Yes, they use exactly the same Config. The domains point at both servers. They do not share the backing storage, but I never had any issues with this kind of setup in the past.

You were lucky. That’s all. If the 2 instances don’t share the backing storage, they cannot fulfill each other’s ACME challenges. What happens is:

  • server-1 initiates the renewal request
  • Let’s Encrypt agrees with server-1 on the challenge
  • server-1 presents the challenge resolution token
  • Let’s Encrypt calls the challenge resolution path on the domain example.com
  • DNS, by sheer bad luck, gives the IP address of server-2, because the domain resolves to both servers
  • Let’s Encrypt calls server-2 because of the DNS result
  • server-2 says “I don’t know what you’re talking about”, or perhaps gives a different challenge token for the renewal which it initiated on its own independently from server-1
  • Let’s Encrypt says, “well, the challenge failed. No renewal for you!”

If you’ll have multiple servers/hosts that serve the same domain names, they should have common storage area so they can know about each other’s actions and any of them is able to resolve the renewal challenge successfully. It worked before my sheer luck that the DNS resolution pointed at the right server that initiated the request.
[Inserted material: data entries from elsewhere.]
-- ==== Sys2Proof/Machine/Coherence.lean ====
section
/-! DEFINITION. The home L2 slices, the L1 slices, write-backs, releases and generation bumps (R146 to R154,
R161 to R171, R191, R192, R213, R214, R221, R457). -/

namespace Sys2Proof.Machine

/-! ## Values of an access -/

/-- The registers a loaded value fills (R160, R82). -/
def extendLoad (ty : Nat) (bs : List Byte) : List Word :=
  let n := natOfBytes bs
  if ty == Ty.i8 then [(BitVec.ofNat 8 n).signExtend 32]
  else if ty == Ty.i64 || ty == Ty.n64 then [BitVec.ofNat 32 n, BitVec.ofNat 32 (n / 2 ^ 32)]
  else if ty == Ty.x4 then (List.range 4).map fun i => BitVec.ofNat 32 (n / 2 ^ (32 * i))
  else [BitVec.ofNat 32 n]

/-- The new value of an atomic (R170). -/
def atomicResult (op ty : Nat) (old x y : Dword) (mode : Rnd) : Dword :=
  match op with
  | 0 => cut ty (old + x)
  | 1 => (faddF32 mode (lowHalf old) (lowHalf x)).zeroExtend 64
  | 2 => if valOf ty x < valOf ty old then x else old
  | 3 => if valOf ty x > valOf ty old then x else old
  | 4 => old &&& x
  | 5 => old ||| x
  | 6 => old ^^^ x
  | 7 => x
  | _ => if old == y then x else old

/-! ## Memory behind the L2 (R457) -/

/-- A line read from HBM4 or the DDR-5 tier: four sectors. -/
def State.memLine (s : State) (line : Nat) : Vector (BitVec 256) 4 :=
  .ofFn fun i => sectorOfBytes (Memory.readBytes s.mem (line + 32 * i.val) 32)

/-- The poison bits memory holds for a line (R157). -/
def State.memLinePoison (s : State) (line : Nat) : BitVec 4 :=
  (List.range 4).foldl (fun p i => if s.memPoison.contains (line + 32 * i) then p ||| (1#4 <<< i) else p) 0

/-- Writes the dirty sectors of an L2 line to memory, each with its poison (R157, R457). -/
def State.flushL2 (s : State) (l : L2Line) : State :=
  (List.range 4).foldl (fun s i =>
    let a := l.pa + 32 * i
    if l.dirty.getLsbD i then
      { s with
        mem := Memory.writeBytes s.mem a (sectorBytes (l.sectors.toArray.getD i 0))
        memPoison := if l.poison.getLsbD i then a :: s.memPoison.filter (· != a) else s.memPoison.filter (· != a) }
    else s) s

def State.l2Line? (s : State) (slice line : Nat) : Option L2Line :=
  s.m.l2.find? fun l => l.slice == slice && l.pa == line
def State.setL2 (s : State) (x : L2Line) : State :=
  s.modify fun m => { m with l2 := putBy (fun l => l.slice == x.slice && l.pa == x.pa) x m.l2 }
def State.dropL2 (s : State) (slice line : Nat) : State :=
  s.modify fun m => { m with l2 := m.l2.filter fun l => !(l.slice == slice && l.pa == line) }

/-- Notes the use of a line in its slice's recency order (R457). -/
def State.touchL2 (s : State) (slice line : Nat) : State :=
  let (n, s) := s.newId
  s.modify fun m =>
    { m with l2 := updBy (fun l => l.slice == slice && l.pa == line) (fun l => { l with use := n }) m.l2 }

/-- The way a fill takes, and the line it evicts: the lowest invalid way, else the least recent (R457). -/
def State.l2Victim (s : State) (slice line : Nat) : Nat × Option L2Line :=
  let set := s.m.l2.filter fun l => l.slice == slice && l2Set l.pa == l2Set line
  match (List.range 16).find? fun w => !(set.any (·.way == w)) with
  | some w => (w, none)
  | none => match leastBy (fun (l : L2Line) => [l.use]) set with
    | some l => (l.way, some l)
    | none => (0, none)

/-- The replicas of a line in some dies go, and those on their way there (R154). -/
def State.dropReplicasIn (s : State) (line : Nat) (dies : List Nat) : State :=
  let coming := fun (f : Flight) => match f.msg with
    | .replicaFill slice l _ _ => l == line && dies.contains (slice / 16)
    | _ => false
  s.modify fun m => { m with
    l2 := m.l2.filter fun x => x.home || x.pa != line || !dies.contains (x.slice / 16)
    flight := m.flight.filter (!coming ·)
    evictions := m.evictions.filter fun e => !(e.line == line && e.placed.isSome && dies.contains (e.slice / 16)) }

/-- The dies whose replica bits a home line has set. -/
def L2Line.dies (l : L2Line) : List Nat := (List.range 8).filter fun d => l.replicas.getLsbD d

/-- Every replica of a home line is invalidated: the acknowledgements travel back (R154, R457). -/
def State.invalidateReplicas (s : State) (l : L2Line) : State :=
  let s := (s.setL2 { l with replicas := 0 }).dropReplicasIn l.pa l.dies
  l.dies.foldl (fun s d => s.send .toHome (.invAck l.slice l.pa d)) s

/-- Installs a line in a slice: the victim is written back and its record cleared with it, and the new line takes the
next fill tag (R191, R457). -/
def State.installL2 (s : State) (slice line : Nat) (home : Bool) (placedBy : Option Nat)
    (data : Vector (BitVec 256) 4) (poison : BitVec 4) : State :=
  let (way, victim) := s.l2Victim slice line
  let s := match victim with
    | some v => (if v.home then s.flushL2 v else s).dropL2 slice v.pa
    | none => s
  let ctr := ((s.m.fillCtr.find? (·.1 == slice)).map (·.2)).getD 0
  let (n, s) := s.newId
  let s := s.modify fun m => { m with fillCtr := putBy (·.1 == slice) (slice, ctr + 1) m.fillCtr }
  s.setL2 { slice := slice, pa := line, way := way, home := home, tag := ctr,
            versions := Vector.replicate 4 0, sectors := data, dirty := 0, poison := poison, writer := none,
            multi := false, replicas := 0, placedBy := placedBy, wrote := Vector.replicate 4 0,
            ackId := Vector.replicate 4 0, use := n }

/-- A slice takes a line: the home line from memory, or a replica with the tag and versions of its home (log entry 6). -/
def State.takeLine (s : State) (slice line : Nat) : Option (Nat × LineData) → State
  | none => s.installL2 slice line true none (s.memLine line) (s.memLinePoison line)
  | some (kid, d) =>
    let s := s.installL2 slice line false (some kid) d.sectors d.poison
    let same : L2Line → L2Line := fun x => { x with tag := d.tag, versions := d.versions }
    s.modify fun m => { m with l2 := updBy (fun x => x.slice == slice && x.pa == line) same m.l2 }

/-- The dies whose acknowledgement of an invalidation of a line is on its way. -/
def State.invalidating (s : State) (line : Nat) : List Nat :=
  s.m.flight.filterMap fun f => match f.msg with
    | .invAck _ l die => if l == line then some die else none
    | _ => none

/-- A fill of a slice: a home line that it would evict has its replicas invalidated first, and every invalidation of the line
acknowledged (R457). -/
def State.fillSlice (s : State) (slice line : Nat) (placed : Option (Nat × LineData)) : State :=
  match (s.l2Victim slice line).2 with
  | some v =>
    let dies := if v.home then (v.dies ++ s.invalidating v.pa).eraseDups else []
    if dies.isEmpty then s.takeLine slice line placed
    else (s.invalidateReplicas v).modify fun m => { m with evictions := m.evictions ++
      [{ slice := slice, line := line, victim := v.pa, dies := dies, placed := placed }] }
  | none => s.takeLine slice line placed

/-- The home line of an address, filled from memory when the slice does not hold it (R457). -/
def State.ensureHome (s : State) (pa : Nat) : State :=
  let line := lineOf pa
  match s.l2Line? (homeSlice pa) line with
  | some _ => s
  | none => s.installL2 (homeSlice pa) line true none (s.memLine line) (s.memLinePoison line)

/-- Makes an acknowledgement of this cycle carry no version, since another write reached the sector
(R192). -/
def State.unversionAck (s : State) (id : Nat) : State :=
  let strip : Flight → Flight := fun f =>
    let msg := match f.msg with
      | .wbAck h p l k _ => Msg.wbAck h p l k none
      | .accessAck a v _ p => .accessAck a v none p
      | .fabricAck src tag _ => .fabricAck src tag none
      | x => x
    { f with msg := msg }
  s.modify fun m => { m with flight := updBy (·.id == id) strip m.flight }

/-- The write sum of R411 after a write touched words of a sector: (word address, value after). -/
def addWords (sum : Dword) (ws : List (Nat × Nat)) : Dword :=
  ws.foldl (fun s w => s + (BitVec.ofNat 64 w.2 ^^^ BitVec.ofNat 64 w.1) * 0xD6E8FEB86659FD93) sum

/-- Every open span takes the words that a write touched (R411). -/
def State.sumWords (s : State) (pa : Nat) (data : BitVec 256) (bs : List (Nat × Byte)) : State :=
  let base := pa / 32 * 32
  let ws := ((List.range 4).filter fun i => bs.any fun c => c.1 % 32 / 8 == i).map fun i =>
    (base + 8 * i, (data.extractLsb' (64 * i) 64).toNat)
  let add : Context → Context := fun c => { c with span := c.span.map fun x => { x with sum := addWords x.sum ws } }
  if s.m.contexts.toList.any fun c => c.span.isSome then
    s.modify fun m => { m with contexts := m.contexts.map add }
  else s

/-- Writes bytes of one sector at its home, advancing the version once a cycle (R191). The answer is the
version an acknowledgement may carry (R192). A poisoned unit poisons the sector, and a whole write clears it (R157). -/
def State.homeWrite (s : State) (pa : Nat) (bs : List (Nat × Byte)) (carried : Option (BitVec 16))
    (poisoned : Bool := false) : Option (BitVec 16) × State :=
  let s := s.ensureHome pa
  let slice := homeSlice pa
  let line := lineOf pa
  let k := sectorOf pa
  match s.l2Line? slice line with
  | none => (none, s)
  | some l =>
    let first := l.wrote.toArray.getD k 0 != s.m.cycle + 1
    let old := l.versions.toArray.getD k 0
    let new := if first then old + 1 else old
    let data := bs.foldl (fun d p => setSectorByte d (p.1 % 32) p.2) (l.sectors.toArray.getD k 0)
    let whole := bs.length == 32
    let s := if first then s else s.unversionAck (l.ackId.toArray.getD k 0)
    let s := s.setL2 { l with
      sectors := l.sectors.setIfInBounds k data
      versions := l.versions.setIfInBounds k new
      dirty := l.dirty ||| (1#4 <<< k)
      poison := if poisoned then l.poison ||| (1#4 <<< k)
        else if whole then l.poison &&& ~~~(1#4 <<< k) else l.poison
      wrote := l.wrote.setIfInBounds k (s.m.cycle + 1)
      ackId := if first then l.ackId.setIfInBounds k 0 else l.ackId }
    let s := (s.touchL2 slice line).sumWords pa data bs
    (if first && carried == some old then some new else none, s)

/-- The next message is the acknowledgement of the sector's first write of the cycle (R192). -/
def State.noteAck (s : State) (pa : Nat) : State :=
  let id := s.m.nextId
  let k := sectorOf pa
  let note : L2Line → L2Line := fun l => { l with ackId := l.ackId.setIfInBounds k id }
  s.modify fun m => { m with l2 := updBy (fun l => l.home && l.pa == lineOf pa) note m.l2 }

/-! ## The module's own units at the homes (R191) -/

/-- The numbers of the module's own units, and of the unit that writes the stamp log and the error log, among the hubs at a
home, and their link (log entry 6). -/
abbrev unitHub : Nat := 259
abbrev logHub : Nat := 260
abbrev unitLink : Nat := 8

/-- A request of a unit: it reaches its home with the next cycle's arrivals, in the order the unit made them. -/
def State.unitRequest (s : State) (pa size : Nat) (op : HomeOp) (back : Back) (hub : Nat := unitHub) : State :=
  let (id, s) := s.newId
  s.sendAt (s.m.cycle + 1) (.home { id := id, link := unitLink, hub := hub, pa := pa, size := size, op := op,
                                    back := back, rmt := false, replica := none })

/-- The sectors of a byte range. -/
def sectorsOf (pa n : Nat) : List Nat := (List.range ((pa + n + 31) / 32 - pa / 32)).map fun i => pa / 32 + i

/-- The device's own write of bytes: each sector at its home (R191), with the poison of the bytes it copies (R157). Those of
another owner leave in the same order. -/
def State.deviceWrite (s : State) (pa : Nat) (bs : List Byte) (job : UnitJob := .other) (place : Place := .here)
    (poison : List Bool := []) (hub : Nat := unitHub) : State :=
  match bs with
  | [] => s
  | _ =>
    let cells := (List.range bs.length).map fun i => (pa + i, bs.getD i 0)
    (sectorsOf pa bs.length).foldl (fun s k =>
      let bad := (List.range bs.length).any fun i => (pa + i) / 32 == k && poison.getD i false
      s.unitRequest (32 * k) 32 (.write (cells.filter fun c => c.1 / 32 == k) none bad) (.unit job place) hub) s

/-- The requests on their way to a home or another owner, and those a home holds. -/
def State.requests (s : State) : List HomeReq :=
  s.m.remote ++ s.m.l2held.map (·.req) ++ s.m.flight.filterMap fun f => match f.msg with
    | .home r => some r
    | _ => none

/-- Some write of a job has not been performed. -/
def State.unitBusy (s : State) (job : UnitJob) : Bool :=
  s.requests.any fun r => match r.back with
    | .unit j _ => j == job
    | _ => false

/-- The units' writes in this module's memory that have not reached their homes, oldest first: bytes, and whether the unit is
poisoned. -/
def State.unitPending (s : State) : List (List (Nat × Byte) × Bool) :=
  let ofReq := fun (r : HomeReq) => match r.op, r.back with
    | .write bs _ p, .unit _ .here => some (r.id, bs, p)
    | _, _ => none
  (sortKey (fun (x : Nat × List (Nat × Byte) × Bool) => [x.1]) (s.requests.filterMap ofReq)).map (·.2)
The Correct® solution in this situation is to introduce common storage for both servers. You can use s3, SQL database, Consul, or any of the shared storage engines.

2 Likes

Mohammed is correct. :100:

Just note that S3 doesn’t provide atomic ops, so it’s not truly safe in high-scale environments, but for 2 instances that aren’t running their renewal routines at the exact same time you might get lucky most of the time.

I guess I will have to setup some kind of backing storage then…
Maybe I’ll host something like MinIO or something, none of my databases are reachable from the reverse Proxy

Thank you very much

(And if I did just get lucky, I got REALLY lucky because I am pretty sure have been running this for a few renew cycles now at this point)

Basically just how many coin tosses you won in a row :rofl:

Could I share the filesystem folder via NFS? That way I wouldn’t need to recompile caddy, AND don’t have to setup minio…

Probably, but you might get timing issues if it’s not super fast. The problem is NFS type storage mechanisms don’t have atomic writes (guaranteeing that other clients reading will see the written change before continuing) which Caddy relies on for creating files as locks. But it’ll still drastically reduce the chance of misbehaviour by using NFS.

(My personal recommendation is to use Redis for storage, simplest option) GitHub - pberkel/caddy-storage-redis

1 Like

Fair point, I think I’ll try NFS first because the NFS already exists and I can keep using the apt packages… But Redis or the like is a close second.

This topic was automatically closed 30 days after the last reply. New replies are no longer allowed.